Problem details:
In the records below, find the line that contains "master (R5). -/" and the line that contains "of the direction". Set down exactly those lines and every line between them, and nothing more.

Top of Data

-- ==== Sys2Proof/Machine/Ops.lean ====
section
/-! DEFINITION. The operations the meanings share: the guard of the fault state, raising a ProtocolViolation,
the outputs, the status bits, the channels, the reset of a unit, and taking the next input. -/

namespace Sys2Proof.Machine

/-- The outcome of one step of this machine. -/
abbrev Result := Host.Outcome State Fault Refusal

/-! ### The fault state -/

/-- A ProtocolViolation has ended the session: in either unit, since the host then halts the whole emulated
machine (`60_exceptions.md` R226, R227). -/
def State.sessionOver (s : State) : Bool := s.uart.fault || s.hdx.fault

/-- One operation: in the fault state it has no step (R227), otherwise it completes (R223). -/
def operate (f : State → State) (s : State) : Result :=
  if s.sessionOver then .fault .sessionOver else .next (f s)

/-- Puts one event on the output ports. -/
def State.record (s : State) (e : Event) : State := { s with history := s.history ++ [e] }

/-- `raise ProtocolViolation(reason)`: the unit's sticky fault flag is set and the reason reported, and the
operation has no other effect (R226, R231). -/
def raiseViolation (t : Target) (v : Violation) (s : State) : State :=
  match t with
  | .uart => { s with uart := { s.uart with fault := true } }.record (.fault .uart v)
  | .hdx => { s with hdx := { s.hdx with fault := true } }.record (.fault .hdx v)

/-! ### Outputs -/

/-- The value of a read goes back to the bus master (R5). -/
def returnValue (t : Target) (v : Word) (s : State) : State := s.record (.readData t v)

/-- A read without side effect (`20_memory.md` R46). -/
def readPlain (t : Target) (f : State → Word) : State → Result :=
  operate fun s => returnValue t (f s) s

/-- `TxEmit(b)` (R8). -/
def emitByte (b : Byte) (s : State) : State := s.record (.tx b)

/-- `Action(a)`: the action goes on `pdc_action` (R8, R156). -/
def putAction (t : Target) (a : Action) (s : State) : State := s.record (.action t a)

/-- The actions a transfer engine acts on (`46_pdc_actions.md` R211). -/
def Action.isTransfer : Action → Bool
  | .none => false
  | .stateChanged => false
  | .startRx => true
  | .stopRx => true
  | .startTx => true
  | .stopTx => true

/-- What the UART core does with an action: a start or stop is handed to the engine, and the null engine
only logs it (R211, R213). -/
def handleAction (a : Action) (s : State) : State :=
  if a.isTransfer = true ∧ s.cfg.xferEngine = .null then s.record (.log a) else s

/-- The end of a PDC write of the UART: the action goes out and the core handles it (R210 (2), (3)). -/
def uartAction (a : Action) (s : State) : State := handleAction a (putAction .uart a s)

/-! ### Status bits and the interrupt line -/

/-- `S.status.NAME`. -/
def State.flag (s : State) (f : StatusFlag) : Bool := testBit s.uart.status (statusPos s.cfg.statusBits f)

/-- Writes one status bit and leaves every other bit as it was (R8). -/
def State.writeFlag (s : State) (f : StatusFlag) (b : Bool) : State :=
  { s with uart := { s.uart with status := writeBit s.uart.status (statusPos s.cfg.statusBits f) b } }

/-- `IrqLevel(S)`, the `irq` output at every moment (R232). -/
def irqLevel (s : State) : Bool := latch s.uart.status s.uart.interruptMask

/-- `rx_ready`, the constant 1 (`41_uart_data.md` R120). -/
def rxReady (_ : State) : Bool := true

/-! ### The descriptor unit -/

/-- `START_RX` or `START_TX`. -/
def startAction : Direction → Action
  | .rx => .startRx
  | .tx => .startTx

/-- `STOP_RX` or `STOP_TX`. -/
def stopAction : Direction → Action
  | .rx => .stopRx
  | .tx => .stopTx

/-- The classification of a current-count write, by the stored count and the enable of the direction
(`44_pdc.md` R159, R163; `45_pdc_half_duplex.md` R193, R194). -/
def classifyCount (d : Direction) (armed : Bool) (n : Count) : Action :=
  if armed then (if n = 0 then stopAction d else startAction d) else .none

/-- `next_count_action` (R167). -/
def nextCountAction (c : Params) (d : Direction) (armed : Bool) (n : Count) : Action :=
  match c.pdcNextCountAction with
  | .none => .none
  | .stateChanged => .stateChanged
  | .startStop => classifyCount d armed n

/-- The UART's channel of a direction. -/
def State.channel (s : State) : Direction → DmaChannel
  | .rx => s.uart.rxChannel
  | .tx => s.uart.txChannel

/-- Changes the UART's channel of a direction. -/
def State.mapChannel (s : State) (d : Direction) (f : DmaChannel → DmaChannel) : State :=
  match d with
  | .rx => { s with uart := { s.uart with rxChannel := f s.uart.rxChannel } }
  | .tx => { s with uart := { s.uart with txChannel := f s.uart.txChannel } }

/-- The half-duplex unit's enable of a direction. -/
def State.hdxEnabled (s : State) : Direction → Bool
  | .rx => s.hdx.rxEnabled
  | .tx => s.hdx.txEnabled

/-- Sets both enables of the half-duplex unit. -/
def State.setHdxEnables (s : State) (rxOn txOn : Bool) : State :=
  { s with hdx := { s.hdx with rxEnabled := rxOn, txEnabled := txOn } }

/-! ### Reset of a unit -/

/-- The reset of the UART: every field but the fault flag (`70_reset_and_hazards.md` R260). -/
def resetUart (s : State) : State :=
  { s with
    uart :=
      { mode := 0
        status := bitMask s.cfg.statusBits.txempty
        interruptMask := 0
        rxHolding := 0
        baudDivisor := 0
        frameNumber := 0
        rxEnabled := false
        txEnabled := false
        rxChannel :=
          { currentPointer := 0, currentCount := 0, nextPointer := 0, nextCount := 0, transferEnabled := false }
        txChannel :=
          { currentPointer := 0, currentCount := 0, nextPointer := 0, nextCount := 0, transferEnabled := false }
        fault := s.uart.fault } }

/-- The reset of the half-duplex unit: every field but the fault flag (R265). -/
def resetHdx (s : State) : State :=
  { s with
    hdx :=
      { pointer := 0
        count := 0
        nextPointer := 0
        nextCount := 0
        rxEnabled := false
        txEnabled := false
        fault := s.hdx.fault } }

/-! ### Taking the next input -/

/-- The next input in the order of R50, and the machine without it. -/
def nextInput (s : State) : Option (Input × State) :=
  match s.pending with
  | [] => none
  | x :: rest => some (x, { s with pending := rest })

/-- Issues the operation of a table row as the next one the machine performs. Bits that are none of R61's forms
and no command row's value stand for no operation, so nothing is issued and the state is as it was: R79 calls
such a word illegal and R76 gives it no reason, and this is a DESIGN CHOICE (assumption log 23). -/
def issueTableWord (s : State) (nbits w : Nat) : State :=
  match requestOfTableWord s.cfg nbits w with
  | some r => { s with pending := .op r :: s.pending }
  | none => s

end Sys2Proof.Machine
end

Bottom of Data

Solution:
/-- The value of a read goes back to the bus master (R5). -/
def returnValue (t : Target) (v : Word) (s : State) : State := s.record (.readData t v)

/-- A read without side effect (`20_memory.md` R46). -/
def readPlain (t : Target) (f : State → Word) : State → Result :=
  operate fun s => returnValue t (f s) s

/-- `TxEmit(b)` (R8). -/
def emitByte (b : Byte) (s : State) : State := s.record (.tx b)

/-- `Action(a)`: the action goes on `pdc_action` (R8, R156). -/
def putAction (t : Target) (a : Action) (s : State) : State := s.record (.action t a)

/-- The actions a transfer engine acts on (`46_pdc_actions.md` R211). -/
def Action.isTransfer : Action → Bool
  | .none => false
  | .stateChanged => false
  | .startRx => true
  | .stopRx => true
  | .startTx => true
  | .stopTx => true

/-- What the UART core does with an action: a start or stop is handed to the engine, and the null engine
only logs it (R211, R213). -/
def handleAction (a : Action) (s : State) : State :=
  if a.isTransfer = true ∧ s.cfg.xferEngine = .null then s.record (.log a) else s

/-- The end of a PDC write of the UART: the action goes out and the core handles it (R210 (2), (3)). -/
def uartAction (a : Action) (s : State) : State := handleAction a (putAction .uart a s)

/-! ### Status bits and the interrupt line -/

/-- `S.status.NAME`. -/
def State.flag (s : State) (f : StatusFlag) : Bool := testBit s.uart.status (statusPos s.cfg.statusBits f)

/-- Writes one status bit and leaves every other bit as it was (R8). -/
def State.writeFlag (s : State) (f : StatusFlag) (b : Bool) : State :=
  { s with uart := { s.uart with status := writeBit s.uart.status (statusPos s.cfg.statusBits f) b } }

/-- `IrqLevel(S)`, the `irq` output at every moment (R232). -/
def irqLevel (s : State) : Bool := latch s.uart.status s.uart.interruptMask

/-- `rx_ready`, the constant 1 (`41_uart_data.md` R120). -/
def rxReady (_ : State) : Bool := true

/-! ### The descriptor unit -/

/-- `START_RX` or `START_TX`. -/
def startAction : Direction → Action
  | .rx => .startRx
  | .tx => .startTx

/-- `STOP_RX` or `STOP_TX`. -/
def stopAction : Direction → Action
  | .rx => .stopRx
  | .tx => .stopTx

/-- The classification of a current-count write, by the stored count and the enable of the direction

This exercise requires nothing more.